Problem statement:
Going line by line through the records below, count those containing the word "values", then give only the count.

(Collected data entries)
☆ ☆ ☆ ☆ ☆

-- ==== Sys2Proof/Config.lean ====
section
/-! DEFINITION. What is fixed for the machine: the scheme's constants (spec/00_scope.md R7, R8, R9), the shell's
parameters (R10) as a record that the state carries and no step changes, the open platform parameters, and the free
values. -/

namespace Sys2Proof.Config

/-! ## Constants of the scheme (R7, R8) -/

/-- N: coefficients of one polynomial (R7). -/
abbrev polyLen : Nat := 256
/-- K: length of the tall vectors (R7). -/
abbrev vecK : Nat := 8
/-- L: length of the short vectors (R7). -/
abbrev vecL : Nat := 7
/-- ETA (R7). -/
abbrev eta : Int := 2
/-- D (R7). -/
abbrev dBits : Nat := 13
/-- Q, the modulus (R8). -/
abbrev q : Int := 8380417
/-- QINV = Q^-1 mod 2^32 (R8). -/
abbrev qinv : Int := 58728449
/-- MONT = 2^32 mod Q (R8, R109). -/
abbrev mont : Int := 4193792
/-- GAMMA1 = 2^19 (R8). -/
abbrev gamma1 : Int := 524288
/-- GAMMA2 = (Q-1)/32 (R8). -/
abbrev gamma2 : Int := 261888
/-- TAU: nonzero coefficients of a challenge (R8). -/
abbrev tau : Nat := 60
/-- BETA = TAU·ETA: what the host subtracts from a norm bound, as in the examples of R175 (R8). No command reads it. -/
abbrev beta : Nat := 120
/-- OMEGA: the maximum hint weight (R8). -/
abbrev omega : Nat := 75
/-- ROOT: the primitive 512th root of unity behind the zeta table (R8, R140). -/
abbrev root : Nat := 1753

/-! ## Parameters of the hardware shell (R10) -/

/-- The parameters that the model takes as an argument (R10), in the state's field `params`. -/
structure Params where
  /-- NSLOT: slots of the polynomial memory (R10, R20). -/
  nslot : Nat
  /-- BM_SIZE: bytes of the byte memory (R10, R24). -/
  bmSize : Nat
  /-- TR_BYTES: length of tr (R10). -/
  trBytes : Nat
deriving DecidableEq, Repr

/-- The values of this design (R10; spec/90_conflicts.md C4 takes TR_BYTES = 32). -/
def Params.design : Params := ⟨64, 16384, 32⟩

/-- The values a block may have: NSLOT from 46 to 255 and BM_SIZE a multiple of 256 up to 2^24 - 256 (R10, R34), TR_BYTES 32 or
the alternative reading 64 (R10). -/
abbrev Params.Ok (p : Params) : Prop :=
  46 ≤ p.nslot ∧ p.nslot ≤ 255 ∧ p.bmSize % 256 = 0 ∧ p.bmSize ≤ 16776960 ∧ (p.trBytes = 32 ∨ p.trBytes = 64)

/-- SEEDBYTES: length of rho, key and the challenge seed (R9). -/
abbrev seedBytes : Nat := 32
/-- The hint table of a vector of K polynomials: OMEGA + K bytes (R9, R243). -/
abbrev hintBytes : Nat := omega + vecK

/-- CORE_BASE, the platform address of the host window. OPEN (R10, R53): a free value. DESIGN CHOICE
(notes/assumptions/12.md). -/
opaque coreBase : Nat

/-- IRQ_LINE, the platform interrupt input that IRQ drives. OPEN (R310): a free value. DESIGN CHOICE
(notes/assumptions/12.md). -/
opaque irqLine : Nat

/-! ## Free values and the model's own granularity -/

/-- What a read of RESULT or RESULT1 returns while BUSY = 1: UNSPECIFIED (R33), so a free value, one for each such
read (the state's counter `freeCount` numbers them). DESIGN CHOICE (notes/assumptions/7.md). -/
opaque freeResult : Nat → Word

/-- How many further stream bytes of each XOF session one turn of the sequencer may draw before the turn ends with
the sampler still running. No result depends on it (R218, R341). A multiple of 3, the uniform sampler's candidate
size. DESIGN CHOICE (notes/assumptions/6.md). -/
abbrev samplerChunk : Nat := 1008

end Sys2Proof.Config
end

☆ ☆ ☆ ☆ ☆

Answer to this problem:
4